What to do: Below are entries. Reproduce exactly the lines between the line holding "128 0, .epochBoundary" and the line holding "0 4 default]", inclusive, and only those.

───── Available records ─────

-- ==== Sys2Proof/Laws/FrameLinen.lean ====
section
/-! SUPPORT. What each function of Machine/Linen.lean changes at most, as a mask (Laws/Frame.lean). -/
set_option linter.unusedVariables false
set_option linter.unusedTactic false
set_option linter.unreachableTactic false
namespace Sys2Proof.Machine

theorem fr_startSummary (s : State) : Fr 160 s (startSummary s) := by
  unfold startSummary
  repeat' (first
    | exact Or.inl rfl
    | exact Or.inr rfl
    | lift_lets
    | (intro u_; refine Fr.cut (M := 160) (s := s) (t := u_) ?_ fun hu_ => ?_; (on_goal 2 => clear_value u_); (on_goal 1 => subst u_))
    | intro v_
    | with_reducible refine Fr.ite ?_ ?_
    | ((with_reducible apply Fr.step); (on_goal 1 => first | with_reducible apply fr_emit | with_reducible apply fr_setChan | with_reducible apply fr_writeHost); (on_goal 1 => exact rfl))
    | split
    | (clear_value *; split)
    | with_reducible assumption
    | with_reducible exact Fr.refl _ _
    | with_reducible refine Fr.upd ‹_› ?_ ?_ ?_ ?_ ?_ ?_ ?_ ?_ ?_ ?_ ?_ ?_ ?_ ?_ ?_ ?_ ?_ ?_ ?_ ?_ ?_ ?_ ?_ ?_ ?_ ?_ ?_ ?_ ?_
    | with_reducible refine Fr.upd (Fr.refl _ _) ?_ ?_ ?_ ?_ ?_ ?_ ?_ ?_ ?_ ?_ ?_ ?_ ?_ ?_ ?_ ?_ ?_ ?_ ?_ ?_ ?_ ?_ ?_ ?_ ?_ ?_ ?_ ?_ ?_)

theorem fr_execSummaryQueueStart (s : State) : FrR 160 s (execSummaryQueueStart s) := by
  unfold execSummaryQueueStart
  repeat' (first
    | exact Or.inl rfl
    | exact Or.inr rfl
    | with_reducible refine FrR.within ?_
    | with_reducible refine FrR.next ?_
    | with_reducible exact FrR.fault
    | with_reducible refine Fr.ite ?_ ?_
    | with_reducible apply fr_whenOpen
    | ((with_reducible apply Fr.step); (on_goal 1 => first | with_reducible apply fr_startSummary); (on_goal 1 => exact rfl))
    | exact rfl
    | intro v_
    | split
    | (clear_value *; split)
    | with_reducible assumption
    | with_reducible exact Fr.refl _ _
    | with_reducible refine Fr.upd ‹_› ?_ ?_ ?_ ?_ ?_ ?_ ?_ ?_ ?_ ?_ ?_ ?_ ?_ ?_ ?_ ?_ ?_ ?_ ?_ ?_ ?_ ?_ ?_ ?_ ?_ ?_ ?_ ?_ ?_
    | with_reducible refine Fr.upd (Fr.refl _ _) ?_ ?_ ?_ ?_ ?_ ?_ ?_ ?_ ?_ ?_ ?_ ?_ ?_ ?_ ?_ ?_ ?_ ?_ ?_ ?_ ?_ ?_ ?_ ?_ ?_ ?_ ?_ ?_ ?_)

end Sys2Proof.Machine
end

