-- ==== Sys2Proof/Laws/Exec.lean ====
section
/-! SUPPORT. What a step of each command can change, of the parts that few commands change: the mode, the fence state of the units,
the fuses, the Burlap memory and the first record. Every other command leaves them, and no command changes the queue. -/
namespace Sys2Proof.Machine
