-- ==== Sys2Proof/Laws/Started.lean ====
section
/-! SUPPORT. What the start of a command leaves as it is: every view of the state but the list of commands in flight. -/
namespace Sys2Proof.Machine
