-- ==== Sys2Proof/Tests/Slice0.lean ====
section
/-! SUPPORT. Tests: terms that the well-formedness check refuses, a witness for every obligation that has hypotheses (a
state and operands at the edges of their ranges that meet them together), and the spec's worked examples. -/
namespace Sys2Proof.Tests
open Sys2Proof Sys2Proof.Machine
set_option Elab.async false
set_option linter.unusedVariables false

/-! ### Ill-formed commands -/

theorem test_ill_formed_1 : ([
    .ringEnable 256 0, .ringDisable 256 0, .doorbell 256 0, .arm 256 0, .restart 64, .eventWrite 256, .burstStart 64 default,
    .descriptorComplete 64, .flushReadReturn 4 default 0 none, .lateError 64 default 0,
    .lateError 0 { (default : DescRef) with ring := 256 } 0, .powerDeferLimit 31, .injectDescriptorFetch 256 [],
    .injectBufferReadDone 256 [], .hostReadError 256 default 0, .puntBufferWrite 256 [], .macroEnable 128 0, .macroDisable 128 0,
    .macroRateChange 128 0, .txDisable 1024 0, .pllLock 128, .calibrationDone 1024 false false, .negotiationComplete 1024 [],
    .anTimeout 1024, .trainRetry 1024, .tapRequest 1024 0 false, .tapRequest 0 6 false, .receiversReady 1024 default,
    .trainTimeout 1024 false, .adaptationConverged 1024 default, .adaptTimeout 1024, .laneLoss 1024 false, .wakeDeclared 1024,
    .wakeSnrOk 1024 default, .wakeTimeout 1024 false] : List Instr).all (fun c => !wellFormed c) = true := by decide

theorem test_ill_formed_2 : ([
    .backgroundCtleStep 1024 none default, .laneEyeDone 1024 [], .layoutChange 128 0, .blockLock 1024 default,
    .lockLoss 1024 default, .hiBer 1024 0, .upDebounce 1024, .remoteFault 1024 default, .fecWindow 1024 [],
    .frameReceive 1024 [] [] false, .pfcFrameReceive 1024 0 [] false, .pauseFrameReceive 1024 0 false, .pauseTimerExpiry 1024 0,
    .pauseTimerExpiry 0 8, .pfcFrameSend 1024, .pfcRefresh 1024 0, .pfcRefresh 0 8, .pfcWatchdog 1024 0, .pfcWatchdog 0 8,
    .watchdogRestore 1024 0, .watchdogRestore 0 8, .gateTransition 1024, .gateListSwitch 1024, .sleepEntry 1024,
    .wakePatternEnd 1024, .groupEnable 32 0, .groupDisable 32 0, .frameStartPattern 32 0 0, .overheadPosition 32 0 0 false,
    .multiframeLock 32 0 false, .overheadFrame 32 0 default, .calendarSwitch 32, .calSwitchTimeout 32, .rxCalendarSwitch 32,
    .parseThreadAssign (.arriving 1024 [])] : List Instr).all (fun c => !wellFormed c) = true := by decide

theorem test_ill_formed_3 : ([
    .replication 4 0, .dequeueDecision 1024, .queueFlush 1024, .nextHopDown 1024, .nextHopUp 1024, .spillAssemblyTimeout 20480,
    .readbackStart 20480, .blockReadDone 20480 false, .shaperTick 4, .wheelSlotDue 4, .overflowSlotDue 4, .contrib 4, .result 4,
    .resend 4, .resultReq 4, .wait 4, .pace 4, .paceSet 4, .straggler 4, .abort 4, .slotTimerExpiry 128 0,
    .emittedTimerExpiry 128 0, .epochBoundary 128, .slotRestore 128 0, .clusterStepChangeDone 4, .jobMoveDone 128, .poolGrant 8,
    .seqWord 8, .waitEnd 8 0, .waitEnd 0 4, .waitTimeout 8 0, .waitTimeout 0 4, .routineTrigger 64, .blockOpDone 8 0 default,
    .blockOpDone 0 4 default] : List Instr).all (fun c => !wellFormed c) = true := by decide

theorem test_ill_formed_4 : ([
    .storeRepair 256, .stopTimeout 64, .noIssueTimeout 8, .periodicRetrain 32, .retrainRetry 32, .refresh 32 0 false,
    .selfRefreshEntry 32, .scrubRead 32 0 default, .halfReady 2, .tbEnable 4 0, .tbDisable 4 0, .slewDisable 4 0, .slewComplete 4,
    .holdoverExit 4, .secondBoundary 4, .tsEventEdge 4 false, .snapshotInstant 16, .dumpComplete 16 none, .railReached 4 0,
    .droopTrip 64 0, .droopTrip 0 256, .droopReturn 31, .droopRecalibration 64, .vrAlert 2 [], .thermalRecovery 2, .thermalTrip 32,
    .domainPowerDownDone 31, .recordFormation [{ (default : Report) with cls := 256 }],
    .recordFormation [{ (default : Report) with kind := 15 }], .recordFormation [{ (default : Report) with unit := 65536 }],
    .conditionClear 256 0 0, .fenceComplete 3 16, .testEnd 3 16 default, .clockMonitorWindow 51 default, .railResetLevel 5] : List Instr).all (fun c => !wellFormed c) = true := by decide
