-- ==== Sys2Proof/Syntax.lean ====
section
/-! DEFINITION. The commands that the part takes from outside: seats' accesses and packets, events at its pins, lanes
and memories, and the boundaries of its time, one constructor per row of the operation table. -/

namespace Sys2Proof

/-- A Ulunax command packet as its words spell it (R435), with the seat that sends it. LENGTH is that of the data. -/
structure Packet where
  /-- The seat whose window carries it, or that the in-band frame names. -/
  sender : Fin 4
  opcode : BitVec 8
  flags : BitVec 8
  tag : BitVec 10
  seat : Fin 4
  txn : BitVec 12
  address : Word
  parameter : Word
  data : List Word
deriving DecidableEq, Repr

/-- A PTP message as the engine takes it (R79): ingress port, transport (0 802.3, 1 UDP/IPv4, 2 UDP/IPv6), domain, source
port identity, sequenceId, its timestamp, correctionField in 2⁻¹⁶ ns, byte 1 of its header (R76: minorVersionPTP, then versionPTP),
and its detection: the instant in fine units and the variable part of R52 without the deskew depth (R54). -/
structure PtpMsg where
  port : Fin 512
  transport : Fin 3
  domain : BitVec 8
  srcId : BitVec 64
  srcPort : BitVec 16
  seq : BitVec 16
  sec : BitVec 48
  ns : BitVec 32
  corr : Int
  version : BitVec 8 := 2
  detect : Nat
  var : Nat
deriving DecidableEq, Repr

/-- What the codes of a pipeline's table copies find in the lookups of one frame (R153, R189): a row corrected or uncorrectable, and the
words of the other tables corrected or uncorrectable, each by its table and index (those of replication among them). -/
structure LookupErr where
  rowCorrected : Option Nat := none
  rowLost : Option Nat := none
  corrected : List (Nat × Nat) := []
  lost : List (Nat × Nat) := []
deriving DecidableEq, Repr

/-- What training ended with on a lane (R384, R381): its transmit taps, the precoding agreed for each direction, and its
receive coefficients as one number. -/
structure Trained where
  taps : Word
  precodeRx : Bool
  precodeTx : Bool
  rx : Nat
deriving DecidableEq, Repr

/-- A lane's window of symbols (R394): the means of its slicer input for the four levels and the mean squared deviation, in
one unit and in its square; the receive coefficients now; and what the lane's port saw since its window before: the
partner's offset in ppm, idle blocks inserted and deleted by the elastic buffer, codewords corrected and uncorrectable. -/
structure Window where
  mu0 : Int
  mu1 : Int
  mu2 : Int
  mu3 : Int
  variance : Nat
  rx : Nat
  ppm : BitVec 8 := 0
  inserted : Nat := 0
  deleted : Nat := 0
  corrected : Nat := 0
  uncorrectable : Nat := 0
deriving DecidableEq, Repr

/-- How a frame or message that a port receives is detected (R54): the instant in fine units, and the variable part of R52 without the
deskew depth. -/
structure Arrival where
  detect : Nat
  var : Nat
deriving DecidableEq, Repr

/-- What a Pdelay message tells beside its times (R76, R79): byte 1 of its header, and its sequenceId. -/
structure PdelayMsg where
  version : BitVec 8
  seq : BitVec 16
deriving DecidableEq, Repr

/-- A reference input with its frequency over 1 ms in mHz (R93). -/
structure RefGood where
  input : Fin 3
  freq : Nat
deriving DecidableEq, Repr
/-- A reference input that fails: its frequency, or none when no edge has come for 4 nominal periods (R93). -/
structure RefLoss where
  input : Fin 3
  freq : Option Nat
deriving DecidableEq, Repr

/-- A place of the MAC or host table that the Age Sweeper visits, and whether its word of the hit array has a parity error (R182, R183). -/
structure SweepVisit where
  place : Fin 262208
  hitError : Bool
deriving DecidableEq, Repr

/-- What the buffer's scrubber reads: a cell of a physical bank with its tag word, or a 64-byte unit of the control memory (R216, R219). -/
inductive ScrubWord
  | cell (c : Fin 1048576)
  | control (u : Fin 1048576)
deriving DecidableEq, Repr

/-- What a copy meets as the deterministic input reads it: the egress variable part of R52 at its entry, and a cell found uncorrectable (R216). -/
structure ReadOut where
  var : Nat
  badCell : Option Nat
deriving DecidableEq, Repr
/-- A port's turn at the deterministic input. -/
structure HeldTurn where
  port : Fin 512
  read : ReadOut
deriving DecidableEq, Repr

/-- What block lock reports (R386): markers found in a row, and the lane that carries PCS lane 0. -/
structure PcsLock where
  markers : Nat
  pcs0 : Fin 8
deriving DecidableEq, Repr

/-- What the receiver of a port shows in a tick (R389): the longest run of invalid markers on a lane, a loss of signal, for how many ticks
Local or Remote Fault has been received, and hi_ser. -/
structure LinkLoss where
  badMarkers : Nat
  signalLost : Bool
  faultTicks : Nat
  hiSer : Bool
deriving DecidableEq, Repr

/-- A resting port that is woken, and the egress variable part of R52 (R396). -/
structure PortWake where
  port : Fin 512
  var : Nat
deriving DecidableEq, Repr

─────

Written solution:
    .emittedTimerExpiry 128 0, .epochBoundary 128, .slotRestore 128 0, .clusterStepChangeDone 4, .jobMoveDone 128, .poolGrant 8,
    .seqWord 8, .waitEnd 8 0, .waitEnd 0 4, .waitTimeout 8 0, .waitTimeout 0 4, .routineTrigger 64, .blockOpDone 8 0 default,
    .blockOpDone 0 4 default] : List Instr).all (fun c => !wellFormed c) = true := by decide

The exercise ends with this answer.